This is a sneak peek- or I guess not really a sneak peek. This is what it looks like today. You build a project, we are not a monorepo, and in fact, each of our services lives in their own GitHub repository. You say, "Hey, here's my resource definition for Heimdall, our quorum bot for code reviews, and it's deployed to these AWS accounts." "Okay, cool. I got a service with an ELB." You're like, "I'm on an infrastructure. I know what that means. I got a security group, and I could go to our deploy tool code flow and put it in there and everything lines up, and it has a load bouncer. It has an ELB with the base configuration.
You can also pass up, the kitchen sink of options. What's your TCP timeout? What's your health check? What ports are you using? How long are you willing to wait on open connections? What's your queue size? And, “Oh, I want an RDS instance." "I'm going to make it a DVM3X large. I'm going to open it up to these security groups and these subnets, and I'm going to change the name of it, and I want an SQSQ. I want IEM permissions," and all these things that we think about because we're in infrastructure, but our developers don't really care about. And honestly, at the end of the day, does it really matter?
I would argue no. We should build a tool that makes sense, that uses their mental model, that uses the languages they know, uses simple things that like, "Hey, I have a CPU-intensive workload. I have a memory-intensive workload. I'm write-heavy, I'm read-heavy. I need a ton of servers. I don't need a database. I just want to talk from one service to another. How do I do that?” So, make your language easy.
The list goes on. We made maybe a good choice at the time, but a bad choice today of deciding to describe our infrastructure as code instead of configuration. Code comes with all its problems. No one writes code the same way. Everyone can walk into a code base and say, "Hey, I'm going to go reorganize this. This makes more sense. Are we using tabs or spaces? What's our indentation level look like? Oh, you need a space before your bracket." Or, "You should list out all your options ahead of time and passing the hash and keep all these temporary variables."

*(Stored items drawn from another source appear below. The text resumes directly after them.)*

/-- Settles O43: the block functions undo each other, and so do the operations. -/
theorem rangeDecryptionRestoresTheState : Obligations.RangeDecryptionRestoresTheState := by
  intro off len s hs hkey hblocks hvalid
  simp only [exec_aesEnc, exec_aesDec]
  exact ⟨execBlocks_execBlocks hkey hblocks cipher_length invCipher_length (fun key _ => invCipher_cipher key)
      hs hvalid,
    execBlocks_execBlocks hkey hblocks invCipher_length cipher_length (fun key _ => cipher_invCipher key)
      hs hvalid⟩

/-! ### `AES.PAD` (R139) -/

theorem padLength_eq (n : Nat) : padLength n = 16 - n % 16 := rfl

theorem padLength_le (n : Nat) : padLength n ≤ 16 := Nat.sub_le 16 _

theorem padBytes_padLength_length (n : Nat) : (padBytes (padLength n)).length = padLength n :=
  padBytes_length (padLength_pos n)

/-- What `AES.PAD` leaves (`execAesPad_pass`): the pad of the bytes from `off` on appended. -/
def State.appendPad (s : State) (off : Nat) : State := s.appendW (padBytes (padLength (s.wlen.toNat - off)))

/-- The padding changes `W` and `WLEN` alone. -/
theorem State.appendPad_eq (s : State) (off : Nat) :
    s.appendPad off =
      { s with
        w := (s.appendPad off).w
        wlen := s.wlen + BitVec.ofNat 24 (padLength (s.wlen.toNat - off)) } := by
  rw [State.appendPad, State.appendW_eq, padBytes_padLength_length]

theorem execAesPad_pass {off : Index} {s : State} (hoff : off.toNat ≤ s.wlen.toNat)
    (hroom : s.wlen.toNat + padLength (s.wlen.toNat - off.toNat) ≤ s.wcap.toNat) :
    execAesPad off s = .next (s.appendPad off.toNat) :=
  (need_pass hoff).trans (room_pass hroom)

section Padded
variable {s : State} {off : Nat} (hroom : s.wlen.toNat + padLength (s.wlen.toNat - off) ≤ s.wcap.toNat)
include hroom

theorem State.appendPad_fits :
    s.wlen.toNat + (padBytes (padLength (s.wlen.toNat - off))).length ≤ s.wcap.toNat := by
  rwa [padBytes_padLength_length]

theorem State.appendPad_wlen_toNat :
    (s.appendPad off).wlen.toNat = s.wlen.toNat + padLength (s.wlen.toNat - off) := by
  rw [State.appendPad, State.appendW_wlen_toNat s _ (State.appendPad_fits hroom), padBytes_padLength_length]

theorem State.Inv.appendPad (hs : s.Inv) : (s.appendPad off).Inv := hs.appendW (State.appendPad_fits hroom)

end Padded

/-- Settles O44: the two checks in their order, then the append of the pad. -/
theorem padAppendsZerosAndTheCount : Obligations.PadAppendsZerosAndTheCount := by
  refine fun off s hs => ⟨fun hpast => need_fail hpast, ?_⟩
  rintro hoff k rfl
  rw [← padLength_eq]
  refine ⟨fun hfull => (need_pass hoff).trans (room_fail hfull), fun hroom => ?_⟩
  refine ⟨s.appendPad off.toNat, execAesPad_pass hoff hroom, s.appendPad_eq off.toNat,
    hs.appendW_appendsToW (State.appendPad_fits hroom), ?_⟩
  rw [State.appendPad_wlen_toNat hroom, padLength_eq]
  omega

/-! ### `AES.UNPAD` (R140) -/

/-- On data of at least one byte only the test of the last one is left of `AES.UNPAD`. -/
theorem execAesUnpad_nonempty {off : Index} {s : State} (hs : s.Inv) (hoff : off.toNat < s.wlen.toNat) :
    execAesUnpad off s =
      if s.wlen.toNat - off.toNat ≤ (s.w.read (s.wlen.toNat - 1)).toNat
      then .next (s.setStatus ErrCode.paddingInvalid.code 0x35#8)
      else .next (s.setWlen (BitVec.ofNat 24 (s.wlen.toNat - (s.w.read (s.wlen.toNat - 1)).toNat))) := by
  have hcap := hs.wlen_le
  rw [execAesUnpad, need_pass hoff.le]
  exact (if_neg (by omega)).trans (readW_pass (by omega))

theorem execAesUnpad_refuses {off : Index} {s : State} (hs : s.Inv) (hoff : off.toNat < s.wlen.toNat)
    (hcount : s.wlen.toNat - off.toNat ≤ (s.w.read (s.wlen.toNat - 1)).toNat) :
    execAesUnpad off s = .next (s.setStatus ErrCode.paddingInvalid.code 0x35#8) :=
  (execAesUnpad_nonempty hs hoff).trans (if_pos hcount)

theorem execAesUnpad_strips {off : Index} {s : State} (hs : s.Inv)
    (hcount : (s.w.read (s.wlen.toNat - 1)).toNat < s.wlen.toNat - off.toNat) :
    execAesUnpad off s =
      .next (s.setWlen (s.wlen - BitVec.ofNat 24 (s.w.read (s.wlen.toNat - 1)).toNat)) := by
  have hwlen : BitVec.ofNat 24 (s.wlen.toNat - (s.w.read (s.wlen.toNat - 1)).toNat) =
      s.wlen - BitVec.ofNat 24 (s.w.read (s.wlen.toNat - 1)).toNat := by
    bv_omega
  rw [execAesUnpad_nonempty hs (by omega), if_neg (by omega), hwlen]

/-- Settles O45: the checks in their order, then the new length. -/
theorem unpadStripsTheCountOfTheLastByte : Obligations.UnpadStripsTheCountOfTheLastByte := by
  intro off s hs
  change execAesUnpad off s = _
  split_ifs with hpast hempty hcount
  · exact need_fail hpast
  · exact (need_pass (by omega)).trans (if_pos (by omega))
  · exact execAesUnpad_refuses hs (by omega) hcount
  · exact execAesUnpad_strips hs (by omega)

/-! ### `AES.UNPAD` after `AES.PAD` (R147) -/

theorem Memory.read_last_writeRange_padBytes {m : Memory} (hm : m.wf = true) (a : Nat) {k : Nat} (hk : 1 ≤ k) :
    (m.writeRange a (padBytes k)).read (a + k - 1) = BitVec.ofNat 8 k := by
  have hin : k - 1 < (padBytes k).length := by rw [padBytes_length hk]; omega
  rw [Nat.add_sub_assoc hk, Memory.read_writeRange_inside hm a (padBytes k) (k - 1) hin]
  simp [padBytes]

/-- The last byte of a padded state is the length of its pad, which is at most 16 and fits a byte. -/
theorem State.Inv.appendPad_last {s : State} {off : Nat} (hs : s.Inv)
    (hroom : s.wlen.toNat + padLength (s.wlen.toNat - off) ≤ s.wcap.toNat) :
    ((s.appendPad off).w.read ((s.appendPad off).wlen.toNat - 1)).toNat = padLength (s.wlen.toNat - off) := by
  have hle := padLength_le (s.wlen.toNat - off)
  rw [State.appendPad_wlen_toNat hroom, State.appendPad, State.appendW_w,
    Memory.read_last_writeRange_padBytes hs.w_wf _ (padLength_pos _), BitVec.toNat_ofNat]
  omega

Like I said earlier, it doesn't match their mental model. We have almost zero opinion in this code base. It's the kitchen sink of options. You can do literally anything you want. At the time, it made sense. We were building all these different business units. They had to do different things. We had to support every single option. And that's just not a good system. It's not a good abstraction. You're just basically providing someone the ability to change any variable they want. So, we have to lock it down a little bit.
Resource Configuration Tomorrow
This is closer to this sneak peek I wanted to show you. It's by no means set in stone, and it's something we’re heavily debating today, because it's hard to make this decision. This is a big undertaking, and a big bang rewrite is always really scary and generally a mistake. We're a little bit concerned about it, but we want to try to do things the right way. We want to hand this back to our developers. Developer interviews using mental models they already know. We've already taught them one system with the deployment tools. Why make them learn more?

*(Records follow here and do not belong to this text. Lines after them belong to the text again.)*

-- ==== Sys2Proof/Decode.lean ====
section
/-! DEFINITION. The decoder, the encoder after it, and the host's decodeTableWord.

A bus transaction is 49 bits of information (30_encoding.md R90), packed here as wr ++ addr ++ data
(log 9). Format CMD is the 32-bit data word of a write to CMD. As bytes, least significant first, a
CMD word is 4 bytes and a bus transaction 7, the 7 bits above bit 48 zero (log 9). -/

namespace Sys2Proof

/-! ### The fields of a bus transaction -/

/-- `wr`: 1 is BusWrite, 0 is BusRead (R90). -/
def busWr (t : BusWord) : Bool := t.getLsbD 48

/-- `addr`: the byte address (R90). -/
def busAddr (t : BusWord) : Addr := t.extractLsb' 32 16

/-- `data`: the write data (R90). -/
def busData (t : BusWord) : Word := t.extractLsb' 0 32

/-- A write transaction. -/
def busWriteWord (addr : Addr) (v : Word) : BusWord := (1#1 ++ addr ++ v).cast rfl

/-- A read transaction: R90 gives it no data, and its data bits are 0. -/
def busReadWord (addr : Addr) : BusWord := (0#1 ++ addr ++ 0#32).cast rfl

/-- CMD.op, bits 7:0 of the CMD word (R90, R91). -/
def cmdOp (v : Word) : Byte := v.extractLsb' 0 8

/-! ### Decoding -/

/-- The opcode map (R91); every other value is reserved (R92). -/
def decodeOp (op : Byte) : Instr :=
  if op = 0x00#8 then .nop
  else if op = 0x01#8 then .crcGen
  else if op = 0x02#8 then .crcVerify
  else if op = 0x10#8 then .stuff
  else if op = 0x11#8 then .destuff
  else .reserved op

/-- Format CMD: the match is on bits 7:0 alone, bits 31:8 are ignored (R91, R93). -/
def decodeCmd (v : Word) : Instr := decodeOp (cmdOp v)

/-- A transaction on the bus port. A write to CMD is the command its data carries (R90). Total: the
port's signals always are some transaction. -/
def decodeBus (t : BusWord) : Instr :=
  if busWr t then
    if isCmdAddr (busAddr t) then decodeCmd (busData t) else .busWrite (busAddr t) (busData t)
  else .busRead (busAddr t)

/-- Why a list of bytes is no instruction. -/
inductive DecodeError where
  /-- Neither the 4 bytes of a CMD word nor the 7 bytes of a bus transaction (R90: "two operation
  formats, and only two"). -/
  | badLength (bytes : Nat)
  /-- A bus transaction whose bits above bit 48 are not all 0 (R90: 49 bits of information). -/
  | strayBits (top : Byte)
  deriving DecidableEq, Repr

/-- The bits of a transaction from its 7 bytes, least significant first (log 9). -/
def busWordOfBytes (b0 b1 b2 b3 b4 b5 b6 : Byte) : BusWord :=
  (b6.extractLsb' 0 1 ++ b5 ++ b4 ++ b3 ++ b2 ++ b1 ++ b0).cast rfl

/-- Any bytes: an instruction, or a rejection by name. -/
def decode : List Byte → Except DecodeError Instr
  | [b0, b1, b2, b3] => .ok (decodeCmd ((b3 ++ b2 ++ b1 ++ b0).cast rfl))
  | [b0, b1, b2, b3, b4, b5, b6] =>
    if b6.extractLsb' 1 7 = 0#7 then .ok (decodeBus (busWordOfBytes b0 b1 b2 b3 b4 b5 b6))
    else .error (.strayBits b6)
  | bytes => .error (.badLength bytes.length)

/-! ### Encoding -/

/-- The opcode of a command (R91); none for a bus transaction. -/
def opOf : Instr → Option Byte
  | .nop => some 0x00#8
  | .crcGen => some 0x01#8
  | .crcVerify => some 0x02#8
  | .stuff => some 0x10#8
  | .destuff => some 0x11#8
  | .reserved op => some op
  | .busRead _ => none
  | .busWrite _ _ => none

/-- The CMD word of an opcode: bits 31:8 as a host program writes them, 0 (R90, R93). -/
def cmdWord (op : Byte) : Word := op.setWidth 32

/-- The transaction that presents an instruction: a command is a write to CMD at 0x0008 (R90). -/
def encodeBus : Instr → BusWord
  | .nop => busWriteWord 0x0008#16 (cmdWord 0x00#8)
  | .crcGen => busWriteWord 0x0008#16 (cmdWord 0x01#8)
  | .crcVerify => busWriteWord 0x0008#16 (cmdWord 0x02#8)
  | .stuff => busWriteWord 0x0008#16 (cmdWord 0x10#8)
  | .destuff => busWriteWord 0x0008#16 (cmdWord 0x11#8)
  | .reserved op => busWriteWord 0x0008#16 (cmdWord op)
  | .busRead addr => busReadWord addr
  | .busWrite addr v => busWriteWord addr v

/-- A CMD word as bytes, least significant first. -/
def cmdBytes (v : Word) : List Byte :=
  [v.extractLsb' 0 8, v.extractLsb' 8 8, v.extractLsb' 16 8, v.extractLsb' 24 8]

/-- A bus transaction as bytes, least significant first. -/
def busBytes (t : BusWord) : List Byte :=
  [t.extractLsb' 0 8, t.extractLsb' 8 8, t.extractLsb' 16 8, t.extractLsb' 24 8,
   t.extractLsb' 32 8, t.extractLsb' 40 8, (t.extractLsb' 48 1).setWidth 8]

/-- The bytes of an instruction: format CMD for a command, format BUS for a plain transaction. -/
def encode (i : Instr) : List Byte :=
  match opOf i with
  | some op => cmdBytes (cmdWord op)
  | none => busBytes (encodeBus i)

/-! ### The host's numbered words -/

/-- The low n bytes of a number, least significant first. -/
def natBytes : Nat → Nat → List Byte
  | 0, _ => []
  | n + 1, w => BitVec.ofNat 8 w :: natBytes n (w / 256)

/-- How many bytes a table row of nbits bits is laid out in: a row of at most 32 bits is a CMD word,
a wider one a bus transaction; more than 56 bits is neither, and decode rejects it. -/
def tableBytes (nbits : Nat) : Nat :=
  if nbits ≤ 32 then 4 else if nbits ≤ 56 then 7 else (nbits + 7) / 8

/-- The instruction the decoder reads from an instruction whose bits are w. -/
def decodeTableWord (nbits w : Nat) : Option Instr :=
  match decode (natBytes (tableBytes nbits) w) with
  | .ok i => some i
  | .error _ => none

/-- The transaction that carries the table word w: a CMD word is written to CMD. -/
def tableBusWord (nbits w : Nat) : BusWord :=
  if nbits ≤ 32 then busWriteWord 0x0008#16 (BitVec.ofNat 32 w) else BitVec.ofNat 49 w

end Sys2Proof
end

How can we do that? Well, we stopped talking about things as RDS instances. It's a database. I want Postgres, I want Redis, I want AQ. Well, it's no longer SQS or Amazon MQ. It's just MQ or, I don't know, just maybe a queue that you can talk to and then we build the library around it. And it's no longer in ELB. It's just load balanced. Maybe you have cool target groups. Maybe you have other stuff. And when you want people to talk to you, just refer to the service. People know common service names. "Hey, this service should be able to talk to me." Great. Now you, the developer, are in control for what services are your subscribers. If you've ever been a service owner in a microservices organization, the worst thing is when people just decide to start using your service without telling you, and then submitting you to this horrible workload that you never intended in the first place because every API is open. Well, great, now you're a code owner for your own infrastructure, and it makes sense to you, and you're like, "Oh, let's have a talk before you start using our service. Maybe I could give you some ground rules. This load, this rate limiting, this kind of stuff."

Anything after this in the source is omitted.